Fausse alerte. « C’était un enchevêtrement de filets rejeté par la mer », annonce-t-il d’un ton joyeux. Aujourd’hui, la quête est vaine et le scientifique ne cache pas son soulagement.  Visage buriné, chapeau ramené d’aventures passées en Asie centrale, M. Roussev, 63 ans, est le directeur scientifique du parc national des Lagunes de Touzly, 280 km2 de côtes protégées en Bessarabie, zone historique isolée de la région d’Odessa, dans le sud-ouest de l’Ukraine.  L’endroit pourrait sembler paradisiaque avec ses plages de sable fin et son eau transparente. Mais chaque jour, quand il part faire son inspection matinale dans ce territoire quadrillé par l’armée, longeant des mines antichar déposées au bord du chemin, Ivan Roussev se demande s’il va retrouver un nouveau dauphin.  « L’année dernière, sur nos 44 kilomètres de côte, on a retrouvé en tout et pour tout trois dauphins », dit-il à l’AFP: « Cette année, sur les seuls cinq kilomètres où on a le droit d’opérer, on en a déjà récupéré 35. »  Impossible en effet de savoir précisément combien se sont échoués ailleurs dans le parc. Par crainte d’un débarquement russe après le déclenchement de la guerre en février, l’armée ukrainienne y a pris position, en interdisant la majeure partie aux employés du parc.

Sonars surpuissants

Mais le bilan est « terrifiant », insiste M. Roussev, originaire de la région et qui a commencé dès le premier jour de l’invasion russe à recenser les effets de la guerre sur la faune et la flore, dans un journal de bord très suivi sur Facebook.  Les premiers mammifères se sont échoués dès mars.

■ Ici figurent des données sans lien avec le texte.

-- ==== Sys2Proof/Machine/Look.lean ====
section
/-! DEFINITION. The arrival of a frame and its forwarding decision (chapter 8): kinds, the classifier, policing (R135), the steps of
Table FDB-1, the copies, mirror sessions. -/

set_option Elab.async false

namespace Sys2Proof.Machine

/-! ## What the parser finds -/

/-- The kind of a frame on a port (Table FDB-2). -/
def State.frameKind (s : State) (p : Nat) (h : FrameHdr) : Nat :=
  let udp := h.ip ≠ 0 ∧ (h.udpDst = 319 ∨ h.udpDst = 320)
  let e := s.ap Fld.fdbClsCfg_ECPRI_UDP
  if 2 ≤ h.tags then 6
  else if udp then (if h.ip = 4 then 4 else 5)
  else if (h.etype = 0xAEFE ∨ (h.ip ≠ 0 ∧ e ≠ 0 ∧ h.udpDst = e)) ∧ h.ecpriRev = 1 then
    (if s.apB Fld.fdbPortCfg_ORAN p && (h.ecpriType == 0 || h.ecpriType == 2) then 2 else 1)
  else if h.etype = 0x88F7 then 3
  else 6

/-- A kind of PTP. -/
def kindPtp (k : Nat) : Bool := 3 ≤ k && k ≤ 5

/-- The key of a frame in the layout of its kind (Table FDB-3). -/
def FrameHdr.key (h : FrameHdr) (kind : Nat) : Word :=
  if kind ≤ 2 then BitVec.ofNat 32 (h.ecpriType % 256 * 2 ^ 24 + h.pcId % 65536)
  else if kind ≤ 5 then BitVec.ofNat 32 (h.ptpDomain % 256 * 2 ^ 24 + h.ptpType % 16 * 2 ^ 16)
  else BitVec.ofNat 32 (h.dst % 2 ^ 32)

/-- The VID of a frame (R179): PVID for untagged and priority-tagged frames, 0 acting as 1. -/
def State.frameVid (s : State) (p : Nat) (h : FrameHdr) : Nat :=
  let v := (h.tci.getD 0) % 4096
  if v = 0 then max 1 (s.ap Fld.fdbPortCfg_PVID p) else v

/-- The traffic class: PCP of the tag one to one (Table SW-2), 0 for an untagged frame (log entry 26). -/
def FrameHdr.pcp (h : FrameHdr) : Nat := (h.tci.getD 0) / 8192 % 8

/-- Destination 01-80-C2-00-00-00 to -0F. -/
def FrameHdr.linkLocal (h : FrameHdr) : Bool := h.dst / 16 == 0x0180C200000

/-- A group address. -/
def macGroup (m : Nat) : Bool := bitAt m 40

/-- A frame hits a classifier entry (R187). -/
def clsHits (p kind vid : Nat) (h : FrameHdr) (e : ClsEntry) : Bool :=
  (e.port == p || e.port == 0xFFFF) && e.kind == kind && (e.vid == vid || e.vid == 0xFFFF) &&
  decide ((h.key kind ^^^ BitVec.ofNat 32 e.key) &&& BitVec.ofNat 32 e.mask = 0) && (kind != 6 || h.dst / 2 ^ 32 == e.macHi)

/-- The lowest entry that a frame hits. -/
def State.clsHit (s : State) (p kind vid : Nat) (h : FrameHdr) : Option (Nat × ClsEntry) :=
  (s.fdb.cls.filter (fun e => clsHits p kind vid h e.2)).foldl
    (fun b e => match b with
      | none => some e
      | some x => if e.1 < x.1 then some e else some x) none

/-- STATE of a port (R184). -/
def State.fdbState (s : State) (p : Nat) : Nat := s.ap Fld.fdbPortCfg_STATE p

Il fallait faire vite pour documenter ces morts : les chacals sont nombreux et une carcasse de dauphin ne passait jamais la nuit.  Puis, explique-t-il, « on a commencé à communiquer avec nos collègues turcs, bulgares, roumains, et tous font le même constat : il y a un nombre énorme de dauphins morts depuis le début de la guerre ».  La Fondation turque pour la recherche marine (Tudav) s’est déjà inquiétée en mars d’une « hausse inhabituelle » des décès de dauphins retrouvés sur la côte turque de la mer Noire.   M. Roussev avance un chiffre, « 5.000 dauphins tués selon les données recueillies », soit près de 2% de la population totale de ce cétacé en mer Noire.  Estimés à deux millions au milieu du 20ème siècle, les trois espèces de dauphins qui peuplent cette mer quasi-fermée ont souffert pendant des décennies de la pêche et de la pollution. Le dernier recensement, en 2020, établissait leur nombre à 250.000, relève M. Roussev.   Pour lui, aucun doute : les coupables de l’hécatombe actuelle sont les sonars surpuissants utilisés par les navires de guerre et sous-marins russes arpentant la mer Noire, qui perturbent « le système acoustique des dauphins ».  « Cela détruit leur oreille interne, ils deviennent aveugles, ne peuvent plus s’orienter ni pêcher », détaille Ivan Roussev. Affaiblis, les dauphins tombent malades et meurent d’infections.  Il en veut pour preuve qu’aucun dauphin retrouvé cette année n’avait de blessures apparentes, ni de plaies typiques indiquant qu’il s’était pris dans un filet de pêche.

Equilibre détruit

Reste à faire confirmer cette hypothèse, alors que la guerre entre Moscou et Kiev se déplace jusque sur le terrain écologique.  Des scientifiques russes, qui constatent eux aussi une surmortalité de dauphins, évacuent la thèse des sonars et assurent qu’ils sont victimes d’un morbillivirus, une cause d’épidémies mortelles fréquentes chez les mammifères marins.  Pour lever le doute, des échantillons qui seront analysés en Allemagne et en Italie ont été prélevés sur les derniers spécimens retrouvés dans le parc.  Près de la baraque en bois dans laquelle il dort, à l’entrée du parc, Ivan Roussev a laissé dans l’eau stagnante de la lagune la carcasse du dernier dauphin. Il l’a entouré d’un filet de pêche: les poissons le mangeront, puis il récupèrera le squelette pour le donner à un musée.  Ce passionné d’ornithologie, qui peut tout abandonner pour observer un vol de pélicans ou admirer un pygargue à queue blanche, ne cache pas son inquiétude. Le parc national a été touché par des frappes qui ont brûlé 100 hectares de zones protégées.  « La guerre est une chose effrayante. Elle a un impact sur l’écosystème dans son ensemble, sur des espèces qui auront du mal à se rétablir et à restaurer l’équilibre de la nature. »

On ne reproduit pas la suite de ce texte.